In this article we will write a Python script to simulate a simple card game and collect some statistics about it. By doing this, we hope to provide an overview over some basic programming concepts (variables, data types, loops, and functions) and how they come together in Python to make a useful script.

The Card Game

The game we will be simulating is very simple. In Iceland it is known as "Langavitleysa", which translates to "long nonsense" (if you recognize the rules and know the game by another name, please shoot us an email using the address in the footer!).

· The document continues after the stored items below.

theorem statusIM_trapStatus (st : IWord) : statusIM (trapStatus st) = statusIM st := by
  apply BitVec.eq_of_getLsbD_eq
  intro i hi
  rw [statusIM, statusIM, BitVec.getLsbD_extractLsb', BitVec.getLsbD_extractLsb', getLsbD_trapStatus _ _ (by omega),
    if_neg (by omega), if_neg (by omega), if_neg (by omega)]

/-- A trap entry sets S to 1, PS to the old S and ET to 0 and keeps every other field (R256). -/
theorem decodeStatus_trapStatus (st : IWord) :
    decodeStatus (trapStatus st) = { decodeStatus st with ps := statusS st, s := true, et := false } := by
  have hbit (k : Nat) (hk : k < 32) := getLsbD_trapStatus st k hk
  simp [decodeStatus, statusIM_trapStatus, statusET, statusEF, statusEV, statusEC, statusPS, statusS, statusU64,
    statusS64, statusVM, hbit, -BitVec.getLsbD_eq_getElem]

/-- The status a trap entry leaves, as `StatusWrite` stores it. -/
theorem decodeStatus_enterTrap (code : Nat) {s : State} (hmask : maskStatus s.build s.core.status = s.core.status) :
    decodeStatus (enterTrap code s).core.status =
      { decodeStatus s.core.status with ps := statusS s.core.status, s := true, et := false } := by
  conv_rhs => rw [← hmask]
  simp only [enterTrap_core, decodeStatus_maskStatus, decodeStatus_trapStatus, statusS_maskStatus]

theorem enterTrap_port (code : Nat) (s : State) : (enterTrap code s).port =
    { vm := statusVM s.core.status, sup := true, notifies := s.port.notifies + 1, flushes := s.port.flushes + 1 } := by
  have hvm := congrArg StatusFields.vm (decodeStatus_trapStatus s.core.status)
  have hsup := congrArg StatusFields.s (decodeStatus_trapStatus s.core.status)
  simp only [decodeStatus] at hvm hsup
  rw [enterTrap, onCore_port, statusWrite_port, statusVM_maskStatus, statusS_maskStatus, hvm, hsup]

theorem emit_traceOut (s : State) (line : TraceLine) :
    (s.emit line).traceOut = if s.tracing then s.traceOut ++ [line] else s.traceOut :=
  apply_ite State.traceOut ..

/-- Settles O43: the two checks in their order, and otherwise the entry from the state with the trap's line emitted. -/
theorem trapDelivery : Obligations.TrapDelivery := by
  refine fun code s => ⟨fun hc => deliverTrap_out_of_range hc s, fun hc het => deliverTrap_disabled hc het,
    fun hc het hmask => ?_⟩
  obtain ⟨t, hnext, hentered, hx, hlast, hkept⟩ :=
    deliverTrap_trapEntered (u := s) hc rfl ⟨rfl, rfl, rfl, rfl, rfl, rfl⟩ het
  obtain ⟨_, _, rfl⟩ := deliverTrap_next hnext
  refine ⟨_, hnext, hentered, hx, ?cause, ?status, ?port, hlast, hkept, ?trace⟩
  case cause => rw [enterTrap_core, emit_core, trapCause]
  case status => rw [decodeStatus_enterTrap code (by simpa using hmask), emit_core]
  case port => rw [enterTrap_port, emit_core, emit_port]
  case trace => rw [enterTrap_traceOut, emit_traceOut]

/-- Settles O44: the three outcomes differ, and each has its own condition. -/
theorem fatalTrapsExactly : Obligations.FatalTrapsExactly := by
  intro code s
  have hrange : 24 ≤ code ↔ ¬ code < Config.numTraps := Nat.not_lt.symm
  have hlimit : code < 24 ↔ code < Config.numTraps := Iff.rfl
  rw [hrange, hlimit]
  obtain ⟨hc, h⟩ | ⟨hc, het, h⟩ | ⟨hc, het, h⟩ := deliverTrap_cases code s
  · simp [h, Nat.not_lt.mpr hc]
  · simp [h, hc, het]
  · simp [h, hc, het]

/-! ## Returning from a trap (R275) -/

theorem trapReturn_core (s : State) :
    (trapReturn s).core = { s.core with status := maskStatus s.build (returnStatus s.core.status) } := rfl

/-- A return straight after an entry takes S from PS, where the entry put it. -/
theorem decodeStatus_trapReturn_enterTrap (code : Nat) {s : State}
    (hmask : maskStatus s.build s.core.status = s.core.status) :
    decodeStatus (trapReturn (enterTrap code s)).core.status =
      { decodeStatus s.core.status with ps := statusS s.core.status, et := true } := by
  have hentry := decodeStatus_enterTrap code hmask
  have hps : statusPS (enterTrap code s).core.status = statusS s.core.status := congrArg StatusFields.ps hentry
  have hmasked :
      maskStatus (enterTrap code s).build (enterTrap code s).core.status = (enterTrap code s).core.status := by
    simp only [enterTrap_core, enterTrap_build, maskStatus_maskStatus]
  rw [decodeStatus_trapReturn hmasked, hentry, hps, decodeStatus]

/-- Settles O45: the return sets ET, which the delivery found set. -/
theorem trapThenReturnRestoresMode : Obligations.TrapThenReturnRestoresMode := by
  intro code s t h hmask
  obtain ⟨_, het, rfl⟩ := deliverTrap_next h
  refine ⟨?status, ?epc, ?cause⟩
  case status =>
    rw [decodeStatus_trapReturn_enterTrap code (by simpa using hmask), emit_core, decodeStatus, het]
  case epc =>
    rw [trapReturn_core, enterTrap_core, emit_core]
  case cause =>
    rw [trapReturn_core]

end Sys2Proof.Machine
end

section
/-! PROOFS, reset_and_hazards (70_reset_and_hazards.md). One reset of a processor state (R300) gives a core all zeros
and a lane its creation state again (42_vector_lanes.md R150, R153); the machine's reset does so to the core and to
every lane the multiplexer finds. -/

namespace Sys2Proof.Machine

theorem resetTo_eq_zero (b : Build) {p : Proc} (hindex : p.laneIndex = none) :
    p.resetTo b = Proc.zero p.coreId none := by
  rw [Proc.resetTo, hindex, resetStatus, maskStatus_zero]
  rfl

theorem resetTo_eq_laneCreated (b : Build) {p : Proc} {k : Nat} (hindex : p.laneIndex = some k) :
    p.resetTo b = laneCreated b p.coreId k := by
  rw [Proc.resetTo, hindex]
  rfl

/-- A reset changes no lane's place in the array. -/
theorem laneAt_resetAll (k : Nat) (s : State) : laneAt k (resetAll s) = (laneAt k s).map (Proc.resetTo s.build) := by
  cases hls : s.lanes with
  | none => simp [laneAt, hls]
  | some ls => simp [laneAt, hls]

/-- Settles O50: the core is reset as one with no lane index, each lane as one with its own. -/
theorem resetRestoresCreationState : Obligations.ResetRestoresCreationState := by
  refine fun s hcore => ⟨resetTo_eq_zero s.build hcore, resetAll_port s, rfl, fun k lane hlane hindex hcoreId => ?_⟩
  rw [laneAt_resetAll, hlane, Option.map_some, resetTo_eq_laneCreated s.build hindex, hcoreId]

/-- Settles O53: no byte of memory is written, no lane attached and no batch open, and the core is all zeros. -/
theorem resetMeetsInvariant : Obligations.ResetMeetsInvariant := by
  have hcore : State.reset.core.ok State.reset.build := ok_zero_status _ 0 none (maskStatus_zero _)
  refine ⟨?canonical, ?bounded, hcore, rfl, ?lanes, ?batch⟩
  case canonical => exact ⟨.nil, fun _ hc => nomatch hc⟩
  case bounded => exact fun _ hc => nomatch hc
  case lanes => exact fun _ hls => nomatch hls
  case batch => exact fun _ hb => nomatch hb

end Sys2Proof.Machine
end
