/-- One report sampled by the fault collector (R525, R528): its source, event code and location
field (R560), whether an injection caused it (R558), the execution whose step met it, and whether
the unit has a spare or remedy left (R534). -/
structure Report where
  src : Fin 256
  event : Nat
  whr : BitVec 24
  inj : Bool
  exec : Option Nat
  spareLeft : Bool
  deriving DecidableEq, Repr, Inhabited

/-- A failure of the cleared-valid-bit check at step start (R523). -/
inductive ClearFail where
  | tile (prow : Nat) (pcol : Nat)
  | bank (n : Nat)
  deriving DecidableEq, Repr, Inhabited

/-- Who issued a posted write (R546). -/
inductive Issuer where
  | compositor (c : Fin 16) (op : Nat)
  | hostDma (h : Hdr)
  | tierManager (mig : Nat)
  | bridge (b : Fin 16) (fixed : Bool)
  deriving DecidableEq, Repr, Inhabited

/-- Protection information of one block: a 64-bit guard, a 16-bit application tag and a 48-bit
reference tag (R404). -/
structure PInfo where
  guard : W64
  app : BitVec 16
  ref : BitVec 48
  deriving DecidableEq, Repr, Inhabited

/-- The protection information types of a namespace with metadata (R404). -/
inductive ProtType where
  | type1 | type3
  deriving DecidableEq, Repr, Inhabited

/-- A logical block as it arrives or leaves, with its protection information where the namespace
has metadata (R400, R404). -/
structure PBlk where
  data : Blk
  pi : Option PInfo
  deriving DecidableEq, Repr, Inhabited

/-- A NAND die: bridge, channel, position (R438). -/
structure Die where
  bridge : Fin 16
  chan : Fin 32
  pos : Fin 8
  deriving DecidableEq, Repr, Inhabited

/-- A physical place of a 4 KiB block: superblock, stripe, and its number among the stripe's 124
data blocks (R441, R442, R457). -/
structure Loc where
  sb : Nat
  stripe : Nat
  slot : Nat
  deriving DecidableEq, Repr, Inhabited

/-- What the dies return to a read: the first attempt's LDPC result, the threshold retry at which
it decodes, the soft read's result, whether every other page of the stripe decodes, whether the
partner's copy is good, and whether the internal block guard matches (R448, R519). -/
structure ReadFacts where
  first : Bool
  retry : Option (Fin 7)
  soft : Bool
  others : Bool
  partner : Bool
  guardOk : Bool
  deriving DecidableEq, Repr, Inhabited

/-- The reader of a flash block (R437, R469, R552). -/
inductive Reader where
  | host (h : Hdr)
  | step (exec : Nat)
  | patrol
  | runAhead (exec : Nat)
  deriving DecidableEq, Repr, Inhabited

/-- Zone Management Send actions (R401). -/
inductive ZoneAct where
  | close | finish | open | reset | offline | setExt
  deriving DecidableEq, Repr, Inhabited

/-- The units that can be reset alone (R547). -/
inductive ResetUnit where
  | bridge (b : Fin 16)
  | t1 (s : Fin 16)
  | t2 (g : Fin 16)
  | pipe (p : Fin 64)
  | hostPort (p : Fin 4)
  | cable (g : Fin 4)
  | comp (c : Fin 16)
  deriving DecidableEq, Repr, Inhabited

/-- Who waits on a reset unit (R550). -/
inductive Requester where
  | compositor (c : Fin 16)
  | ftl (b : Fin 16)
  | hostDma (h : Hdr)
  | tierManager (mig : Nat)
  deriving DecidableEq, Repr, Inhabited

/-- How a limit monitor moves (R563): above its soft threshold, to its fused limit, or back. -/
inductive MonLevel where
  | back | soft | fused
  deriving DecidableEq, Repr, Inhabited

/-- What the sensors read at a thermal-loop pass (R571, R601, R606 to R610): the two inlet and the
two outlet thermistors in °C, the flow in 0.1 L/min, and the temperature monitor hottest relative
to its soft threshold with its reading and margin below the threshold. -/
structure ThermIn where
  inA : Int
  inB : Int
  outA : Int
  outB : Int
  flow : Nat
  hotSrc : Fin 256
  hotC : Int
  flashC : Int
  margin : Int
  deriving DecidableEq, Repr, Inhabited

/-- Which memory a T1 or T2 word error met (R544, R552, R553). -/
inductive WordUse where
  | corrected
  | cleanCopy
  | dirty
  | firmwareReserve
  deriving DecidableEq, Repr, Inhabited

/-- The SRAM a parity error met (R540, R541). -/
inductive SramUnit where
  | tile (prow : Nat) (pcol : Nat)
  | bank (n : Fin 64)
  | ccCode
  | ccData
  | tlb
  | engine (e : Fin 6)
  | alwaysOn
  deriving DecidableEq, Repr, Inhabited

/-- What a plug-in module's CMIS data declares (R603, R604). -/
inductive PlugKind where
  | eth100x8
  | eth200x4
  | twin200x8
  | other
  deriving DecidableEq, Repr, Inhabited

/-- The tiers the scrubbers cover, in page 0xD4's order (R553, R555). -/
inductive ScrubTier where
  | store | t1 | t2 | ccSram | flash
  deriving DecidableEq, Repr, Inhabited

/-- What a scrub quota has mended (R543, R555): the words that it wrote back corrected, and how many clean uncorrectable ones
were fetched again. -/
structure ScrubMended where
  corrected : List Nat
  refetched : Nat := 0
  deriving DecidableEq, Repr, Inhabited

/-- Why the tier manager moves a page up by itself: engines or the fabric have read it so many times within 10 ms (R239), or
it is part of a forme of an execution and goes to a tier (R278). -/
inductive PromoteWhy where
  | read (times : Nat)
  | forme (exec : Nat) (tier : Tier)
  deriving DecidableEq, Repr, Inhabited

/-- A twin lane's training pattern: the far serial number, cage and lane it carries, and whether
polarity is inverted (R475). -/
structure TrainPat where
  serial : List Nat
  cage : Fin 4
  lane : Fin 8
  inverted : Bool
  deriving DecidableEq, Repr, Inhabited

/-- One change of control state carried by a state epoch (R484, R491): the records that the model
keeps of the partner's epochs. -/
structure PeerJob where
  cntlid : Nat
  sq : Nat
  cid : Nat
  ctx : Nat
  exec : Nat
  deadline : Nat
  deriving DecidableEq, Repr, Inhabited

/-- An allocation record as the epochs carry it (R484, R488). -/
structure PeerAlloc where
  id : Nat
  ctx : Nat
  pages : Nat
  flags : W32
  deriving DecidableEq, Repr, Inhabited

/-- A namespace record as the epochs carry it (R484). -/
structure PeerNs where
  nsid : Nat
  group : Nat
  blocks : Nat
  zoned : Bool
  pit : Option ProtType
  deriving DecidableEq, Repr, Inhabited

/-- A whole copy of the sender's control state (R491): its number, its firmware's major version (R586), its table epoch, its partition
table entries that differ from zero, its jobs and its allocations, its namespaces, the groups whose
declarer it is and those whose home it is, its host bindings and wrapped keys, and whether the trailer's digest
and count verify. -/
structure EpochImage where
  num : Nat
  fwMajor : Nat := 1
  nss : List PeerNs := []
  declares : List Nat := []
  homes : List Nat := []
  bind : List (List Nat × Fin 64) := []
  keys : List (Nat × BitVec 512) := []
  tableEpoch : Nat
  part : List (Fin 64 × BitVec 4096)
  jobs : List PeerJob
  allocs : List PeerAlloc
  whole : Bool
  verified : Bool
  deriving DecidableEq, Repr, Inhabited

/-- A completion queue entry: where it goes, its status code type and code, DW0 and DW1 (R434). -/
structure Cqe where
  hdr : Hdr
  sct : Nat
  sc : Nat
  dw0 : W32
  dw1 : W32
  deriving DecidableEq, Repr, Inhabited

/-- What a mirrored write does (R484): it writes its blocks, deallocates n blocks, runs a zone action, or writes
bytes to Subsystem Local Memory, with the context and the address in place of the namespace and the LBA (R488). -/
inductive MirOp where
  | write
  | deallocate (n : Nat)
  | zone (act : ZoneAct)
  | memory (data : List Byte)
  deriving DecidableEq, Repr, Inhabited

/-- A mirrored write on the link (R485): group, group sequence number, namespace, first block,
blocks. -/
structure MirWrite where
  group : Nat
  seq : Nat
  nsid : Nat
  lba : Nat
  blocks : List PBlk
  op : MirOp := .write
  deriving DecidableEq, Repr, Inhabited

/-- The firmware image a download carries once whole: version numbers and whether its signature
verifies (R6, R581, R582). -/
structure FwImage where
  major : Nat
  minor : Nat
  patch : Nat
  signed : Bool
  deriving DecidableEq, Repr, Inhabited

The game is played by two players using a deck of 52 playing cards and proceeds in turns. Each player starts with half of the deck, face down. Each turn, both players draw the top card from their stack and present it. The player with the higher card takes both cards and places them at the bottom of their stack. This procedure is repeated until one player runs out of cards.

Simple, right? There's only one special case: If both cards are of equal value (same number, suits don't matter), each player draws three more cards from the top of their stack and places them face-down on the table. Then they present the next card from the stack. Whoever draws the higher card takes all ten cards on the table and adds them to the bottom of their stack. If the cards are equal again, repeat this procedure until a winner is decided.

The Code

Since we're going to be simulating a game, we will start by programming the game's logic. First, we'll create a list to hold our deck of cards.

A Deck of Cards

Since aces are high, we'll use the numbers 2–14 to represent the card values 2–10 followed by jack, queen, king, and ace. Since suits don't matter, we'll add each card four times to reach a total of 52.

cards = []
for i in range(13):
    cards.append(i + 2)
# cards = [2, 3, 4, 5, 6, 7, 8, 9, 10, 11, 12, 13, 14]

deck = []
for i in range(4):
    for card in cards:
        deck.append(card)

Let's analyze how this code works.

• First we initialize a variable named cards as an empty list.
• We then create a loop through the numbers 0–12.
• In every iteration of the loop, we add 2 to the current number i and append the result to the end of the list before moving on to the next iteration. append is a built-in function available to any list and adds the given item to the end of the list.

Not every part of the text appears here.